Back to all articles
8 MIN READ

Claude Vision: Analyzing Images, Charts & Visual Documents

By Learnia Team

Claude Vision: Analyzing Images, Charts & Visual Documents

📅 Last updated: March 10, 2026 — Covers the Vision API, OCR, and document analysis.

🔗 Pillar article: Claude API: Complete Guide


What is Claude Vision?

Claude Vision is Claude's multimodal capability that allows it to understand and analyze images. Beyond simple object recognition, Claude can:

  • Read text (OCR) in documents, screenshots, and photos
  • Interpret charts and extract data
  • Analyze technical diagrams (UML, architecture, workflows)
  • Describe images in detail with context
  • Compare multiple images in a single request

Sending an Image via the API

Method 1: Base64

The base64 method encodes the image directly in the request. Ideal for local images.

import anthropic
import base64

client = anthropic.Anthropic()

# Encode the image in base64
with open("sales-chart.png", "rb") as f:
    image_data = base64.standard_b64encode(f.read()).decode("utf-8")

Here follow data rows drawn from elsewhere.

-- ==== Sys2Proof/Machine/Egress.lean ====
section
/-! DEFINITION. Credits (R342 to R351), the egress queues (R340), gates (R359 to R363), shapers (R356 to R358) and the
scheduler (R354, R355) of 11_queues_and_egress.md. -/

namespace Sys2Proof.Machine

open Sys2Proof

/-! ### Credits -/

/-- The key of an egress port and class. -/
def jk (j k : Nat) : Nat := 8 * j + k

/-- A balance of a chiplet. -/
def Chip.balance (x : Chip) (key : Nat) : Nat := Sparse.get (fun _ => 0) x.bal key

/-- Replace a balance. -/
def Chip.setBalance (x : Chip) (key n : Nat) : Chip := { x with bal := Sparse.set (fun _ => 0) x.bal key n }

/-- OCC(j, k). -/
def Chip.occOf (x : Chip) (key : Nat) : Nat := Sparse.get (fun _ => 0) x.occ key

/-- The segments granted to chiplet c and not yet sent or released. -/
def Chip.grantOutOf (x : Chip) (c key : Nat) : Nat := Sparse.get (fun _ => 0) x.grantOut (4096 * c + key)

/-- R344: a grant of n segments to chiplet c takes effect at the egress. -/
def Chip.granted (x : Chip) (c key n : Nat) : Chip :=
  { x with
    occ := Sparse.set (fun _ => 0) x.occ key (x.occOf key + n)
    reserved := x.reserved + n
    grantOut := Sparse.set (fun _ => 0) x.grantOut (4096 * c + key) (x.grantOutOf c key + n) }

/-- R348: n segments of (j, k) leave the egress-hold region for a frame. -/
def Chip.left (x : Chip) (key n : Nat) : Chip := { x with occ := Sparse.set (fun _ => 0) x.occ key (x.occOf key - n) }

/-- R348: n credited segments of chiplet c are written into the egress-hold region. -/
def Chip.written (x : Chip) (c key n : Nat) : Chip :=
  { x with
    reserved := x.reserved - n
    grantOut := Sparse.set (fun _ => 0) x.grantOut (4096 * c + key) (x.grantOutOf c key - n) }

/-- The packets of an egress port and class that wait for credit, in admission order. -/
def State.uncredited (s : State) (c j k : Nat) : List (Nat × Pkt) :=
  (s.voqPkts c).filter fun x => decide (x.2.eg = j ∧ x.2.cls = k) && !x.2.credited

/-- The first of n places from a pointer upward, wrapping, that a test accepts. -/
def nextFrom (n ptr : Nat) (ok : Nat → Bool) : Option Nat :=
  ((List.range n).map fun d => (ptr + d) % n).find? ok

/-- R345: the packet that takes credit next: its flow group, ingress list and number. -/
def State.creditNext (s : State) (c j k : Nat) : Option (Nat × Nat × Nat × Pkt) :=
  let x := s.chip c
  let us := s.uncredited c j k
  match nextFrom 16 (Sparse.get (fun _ => 0) x.fgptr (jk j k)) fun g => us.any fun u => decide (u.2.fg = g) with
  | none => none
  | some g =>
    let vs := us.filter fun u => decide (u.2.fg = g)
    match nextFrom 32 (Sparse.get (fun _ => 0) x.lptr (16 * jk j k + g)) fun l =>
        vs.any fun u => decide (u.2.ing % 32 = l) with
    | none => none
    | some l => (vs.find? fun u => decide (u.2.ing % 32 = l)).map fun u => (g, l, u.1, u.2)

/-- R346: a balance is not idle in this slot. -/
def State.markBusy (s : State) (c key : Nat) : State :=
  let x := s.chip c
  if x.busy.contains key then s else s.setChip c { x with busy := key :: x.busy }

/-- R345: apply a balance to the packets that wait, as far as it reaches. -/
def State.applyCredit (s : State) (c j k : Nat) : Nat → State
  | 0 => s
  | f + 1 =>
    match s.creditNext c j k with
    | none => s
    | some (g, l, n, p) =>
      let x := s.chip c
      let m := p.segs.length
      if x.balance (jk j k) < m then s
      else
        let y := { x.setBalance (jk j k) (x.balance (jk j k) - m) with
          fgptr := Sparse.set (fun _ => 0) x.fgptr (jk j k) ((g + 1) % 16)
          lptr := Sparse.set (fun _ => 0) x.lptr (16 * jk j k + g) ((l + 1) % 32) }
        let cr := s.credits c
        let s1 := (s.setChip c y).setCredits c { cr with
          consumed := cr.consumed + BitVec.ofNat 64 m, outstanding := cr.outstanding - BitVec.ofNat 64 m }
        State.applyCredit ((s1.setPkt n { p with credited := true }).markBusy c (jk j k)) c j k f

/-- R345, for all that wait. -/
def State.applyCredits (s : State) (c j k : Nat) : State := s.applyCredit c j k ((s.uncredited c j k).length + 1)

/-- R346: withdraw a balance. -/
def State.withdraw (s : State) (c j k : Nat) : State :=
  let x := s.chip c
  let b := x.balance (jk j k)
  if b = 0 then s
  else
    let cr := s.credits c
    (((s.setChip c { x.setBalance (jk j k) 0 with idle := Sparse.set (fun _ => 0) x.idle (jk j k) 0 }).setCredits c
      { cr with
        consumed := cr.consumed + BitVec.ofNat 64 b
        withdrawn := cr.withdrawn + BitVec.ofNat 64 b
        outstanding := cr.outstanding - BitVec.ofNat 64 b }).sendRelease c j k b)

/-- IDLE of a chiplet. -/
def State.idleLimit (s : State) (c : Nat) : Nat :=
  let n := s.rdFld (queReg c Reg.QUE_CREDIT_CFG) 23 16
  if n = 0 then 1 else n

/-- GRANT of a chiplet, clamped. -/
def State.grantSize (s : State) (c : Nat) : Nat := clampN 64 1024 (s.rdFld (queReg c Reg.QUE_CREDIT_CFG) 10 0)

/-- WINDOW[k] of a port, clamped. Every member of a bundle keeps its own (R364). -/
def State.window (s : State) (j k : Nat) : Nat := clampN 1024 65536 (s.rdFld (quePort j (Reg.QUE_WINDOW + 4 * k)) 16 0)

/-- CREDIT_WITHDRAW (R346): a balance has been idle for IDLE slots. -/
def State.creditWithdraw (s : State) (c j k : Nat) : State :=
  if s.idleLimit c ≤ Sparse.get (fun _ => 0) (s.chip c).idle (jk j k) then s.withdraw c j k else s

/-- Sender and receiver of a message. -/
def Msg.route : Msg → Nat × Nat
  | .notice i j _ _ _ | .gapReq i j _ _ => (chipOf i, chipOf j)
  | .ack i j _ | .nack i j _ _ | .gap i j _ => (chipOf j, chipOf i)
  | .release c j _ _ => (c, chipOf j)

/-- The first message that a test accepts and that no older one between the same two chiplets precedes (R231), and the mesh
without it. -/
def takeMsg (ok : Msg → Bool) : List Msg → Option (Msg × List Msg)
  | [] => none
  | m :: t =>
    if ok m then some (m, t)
    else match takeMsg (fun x => ok x && decide (x.route ≠ m.route)) t with
      | some (x, r) => some (x, m :: r)
      | none => none

/-- Take a message from the mesh. -/
def State.recv (s : State) (ok : Msg → Bool) : Option (Msg × State) :=
  (takeMsg ok s.brt.mesh).map fun x => (x.1, { s with brt := { s.brt with mesh := x.2 } })

/-- CREDIT_RELEASE (R348): the egress receives a RELEASE. -/
def State.creditRelease (s : State) (c j k : Nat) : State :=
  match s.recv fun m => match m with | .release c' j' k' _ => decide (c' = c ∧ j' = j ∧ k' = k) | _ => false with
  | some (.release _ _ _ n, s1) =>
    let e := chipOf j
    s1.setChip e (((s1.chip e).left (jk j k) n).written c (jk j k) n)
  | some (_, s1) => s1
  | none => s

/-- R342: NEED of chiplet c at an egress chiplet: a packet of (j, k) waits for credit. -/
def State.needs (s : State) (e : Nat) : List Nat :=
  ((List.range 16).filter fun c => s.chipOn c && !(s.chip c).lost).flatMap fun c =>
    (((s.voqPkts c).filter fun x => decide (chipOf x.2.eg = e) && !x.2.credited).map fun x =>
      4096 * c + jk x.2.eg x.2.cls).dedup

/-- R343: the GRANTs of one slot at an egress chiplet: decided, one (j, k) at a time. -/
def State.decideGrant (s : State) (e : Nat) (x : Chip) (key : Nat) : Chip :=
  let g := s.grantSize e
  let gs := (x.grants.map fun t => t.2.2).foldl (fun a b => a + b) 0
  if x.occOf key + g ≤ s.window (key / 8) (key % 8) ∧ x.reserved + gs + g ≤ x.free true then
    match nextFrom 16 (Sparse.get (fun _ => 15) x.lastGrant key + 1) fun c => x.need.contains (4096 * c + key) with
    | none => x
    | some c =>
      { x with grants := x.grants ++ [(c, key, g)], lastGrant := Sparse.set (fun _ => 15) x.lastGrant key c }
  else x

/-- R343: an egress chiplet sends its GRANTs of a slot, from the NEED of the slot before, and takes the NEED of this
slot. None is sent in the safe state or a drain (R449, R493). -/
def State.grantStep (s : State) (e : Nat) : State :=
  let x := { s.chip e with grants := [] }
  let keys := (x.need.map fun n => n % 4096).dedup
  let keys := sortBy (fun a b => decide (a ≤ b)) keys
  let y := if s.flt.safe || s.draining then x else keys.foldl (s.decideGrant e) x
  s.setChip e { y with need := s.needs e }

/-- R344: one GRANT takes effect, and the balance is applied. One to a chiplet that has lost its power is lost (R231). -/
def State.grantEffect (s : State) (e : Nat) (g : Nat × Nat × Nat) : State :=
  let c := g.1
  let key := g.2.1
  let n := g.2.2
  if !s.chipAlive c then s
  else
    let s1 := s.setChip e ((s.chip e).granted c key n)
    let ce := s1.credits e
    let s2 := s1.setCredits e { ce with granted := ce.granted + BitVec.ofNat 64 n }
    let ci := s2.credits c
    let s3 := s2.setCredits c { ci with issued := ci.issued + BitVec.ofNat 64 n
                                        outstanding := ci.outstanding + BitVec.ofNat 64 n }
    let x := s3.chip c
    (s3.setChip c (x.setBalance key (x.balance key + n))).applyCredits c (key / 8) (key % 8)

response = client.messages.create(
    model="claude-sonnet-4-20250514",
    max_tokens=1024,
    messages=[{
        "role": "user",
        "content": [
            {
                "type": "image",
                "source": {
                    "type": "base64",
                    "media_type": "image/png",
                    "data": image_data
                }
            },
            {
                "type": "text",
                "text": "Analyze this sales chart. What trends do you observe?"
            }
        ]
    }]
)

print(response.content[0].text)

Method 2: URL

The URL method points to a publicly accessible image.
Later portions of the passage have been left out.